# Awk parity roadmap (awkrs)
**Goal:** Lock observable behavior to reference implementations on shared inputs: **gawk**, **mawk**, and **BSD awk** all run the **same** corpus (`parity/cases/` + `parity/cases_portable/`) — so compatibility work is driven by failing parity cases, not guesswork.
## Harness
- `parity/run_parity.sh` runs a reference **`awk -f`** and **`awkrs -f`** on the same program, then compares **combined stdout+stderr** (exact bytes, `LC_ALL=C`).
- **Modes:** `gawk` (default), `mawk`, `bsd`, or `all` (runs the three modes in sequence; exits 1 if any fail).

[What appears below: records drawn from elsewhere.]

-- ==== Sys2Proof/Laws/State.lean ====
section
/-! SUPPORT. What each update of the state leaves alone, field by field, and what the accessors read after it. -/

namespace Sys2Proof.Machine

/-! ### Reading back what was set -/

@[simp] theorem core_setCore (s : State) (c : Nat) (x : Core) : (s.setCore c x).core c = x := by simp [State.core, State.setCore]
theorem core_setCore_ne (s : State) {c k : Nat} (x : Core) (h : k ≠ c) : (s.setCore c x).core k = s.core k := by
  simp [State.core, State.setCore, mgetD_mset_ne _ _ _ h]
@[simp] theorem part_setPart (s : State) (p : Nat) (x : Part) : (s.setPart p x).part p = x := by simp [State.part, State.setPart]
theorem part_setPart_ne (s : State) {p k : Nat} (x : Part) (h : k ≠ p) : (s.setPart p x).part k = s.part k := by
  simp [State.part, State.setPart, mgetD_mset_ne _ _ _ h]
@[simp] theorem pdie_setPdie (s : State) (p d : Nat) (x : PDie) : (s.setPdie p d x).pdie p d = x := by
  simp [State.pdie, State.setPdie, Part.die, Part.setDie]
theorem pdie_setPdie_ne (s : State) {p d k e : Nat} (x : PDie) (h : k ≠ p ∨ e ≠ d) : (s.setPdie p d x).pdie k e = s.pdie k e := by
  by_cases hk : k = p
  · subst hk
    rcases h with h | h
    · exact absurd rfl h
    · simp [State.pdie, State.setPdie, Part.die, Part.setDie, mgetD_mset_ne _ _ _ h]
  · simp [State.pdie, State.setPdie, part_setPart_ne _ _ hk]
@[simp] theorem asidRec_setAsidRec (s : State) (p a : Nat) (x : AsidRec) : (s.setAsidRec p a x).asidRec p a = x := by
  simp [State.asidRec, State.setAsidRec]
theorem asidRec_setAsidRec_ne (s : State) {p a k b : Nat} (x : AsidRec) (h : k ≠ p ∨ b ≠ a) : (s.setAsidRec p a x).asidRec k b = s.asidRec k b := by
  by_cases hk : k = p
  · subst hk
    rcases h with h | h
    · exact absurd rfl h
    · simp [State.asidRec, State.setAsidRec, mgetD_mset_ne _ _ _ h]
  · simp [State.asidRec, State.setAsidRec, part_setPart_ne _ _ hk]
@[simp] theorem asidRec_setPdie (s : State) (p d k a : Nat) (x : PDie) : (s.setPdie p d x).asidRec k a = s.asidRec k a := by
  by_cases hk : k = p
  · subst hk; simp [State.asidRec, State.setPdie, Part.setDie]
  · simp [State.asidRec, State.setPdie, part_setPart_ne _ _ hk]
@[simp] theorem pdie_setAsidRec (s : State) (p d k a : Nat) (x : AsidRec) : (s.setAsidRec p a x).pdie k d = s.pdie k d := by
  by_cases hk : k = p
  · subst hk; simp [State.pdie, State.setAsidRec, Part.die]
  · simp [State.pdie, State.setAsidRec, part_setPart_ne _ _ hk]
@[simp] theorem saggar_setSaggar (s : State) (k : Nat) (x : Saggar) : (s.setSaggar k x).saggar k = x := by simp [State.saggar, State.setSaggar]
theorem saggar_setSaggar_ne (s : State) {k j : Nat} (x : Saggar) (h : j ≠ k) : (s.setSaggar k x).saggar j = s.saggar j := by
  simp [State.saggar, State.setSaggar, mgetD_mset_ne _ _ _ h]
@[simp] theorem trace_setTrace (s : State) (d : Nat) (x : TraceCore) : (s.setTrace d x).trace d = x := by simp [State.trace, State.setTrace]
theorem trace_setTrace_ne (s : State) {d k : Nat} (x : TraceCore) (h : k ≠ d) : (s.setTrace d x).trace k = s.trace k := by
  simp [State.trace, State.setTrace, mgetD_mset_ne _ _ _ h]
@[simp] theorem queue_setQueue (s : State) (p d q : Nat) (x : HwQueue) : (s.setQueue p d q x).queue p d q = x := by
  simp [State.queue, State.setQueue]
theorem queue_setQueue_ne (s : State) {p d q k : Nat} (x : HwQueue) (h : k ≠ q) : (s.setQueue p d q x).queue p d k = s.queue p d k := by
  simp [State.queue, State.setQueue, mgetD_mset_ne _ _ _ h]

- **Input conventions** (paths share the stem of the `.awk` file, in any case directory):
- **`*.in`** — stdin for both runs.
- **`*.dat`** — one trailing input file after `-f`.
- Neither — empty stdin (`</dev/null`).
- **Env:** `AWKRS` (default `target/release/awkrs`), `GAWK`, `MAWK`, `BSD_AWK`. The script builds release `awkrs` if missing.
**Run (repo root):**
```sh
bash parity/run_parity.sh # gawk, full corpus
bash parity/run_parity.sh mawk # mawk, same corpus as gawk
bash parity/run_parity.sh bsd # BSD awk, same corpus as gawk
bash parity/run_parity.sh all
```
## Case layout
| `parity/cases/` | **Seed** programs (`001_*.awk` …) plus **`1000_bulk.awk`–`1999_bulk.awk`**: machine corpus from `gen_parity_awk.py` (portable `pb_*` bitwise helpers, not gawk `and`/`xor`/…). |
| `parity/cases_portable/` | **`2000_portable.awk`–`2999_portable.awk`**: no gawk-only bitwise builtins; safe for **mawk** and **BSD awk**. |
**Which mode runs which files**
- **gawk, mawk, and bsd:** `parity/cases/*.awk` **and** `parity/cases_portable/*.awk` (identical lists; only the reference `awk` binary changes).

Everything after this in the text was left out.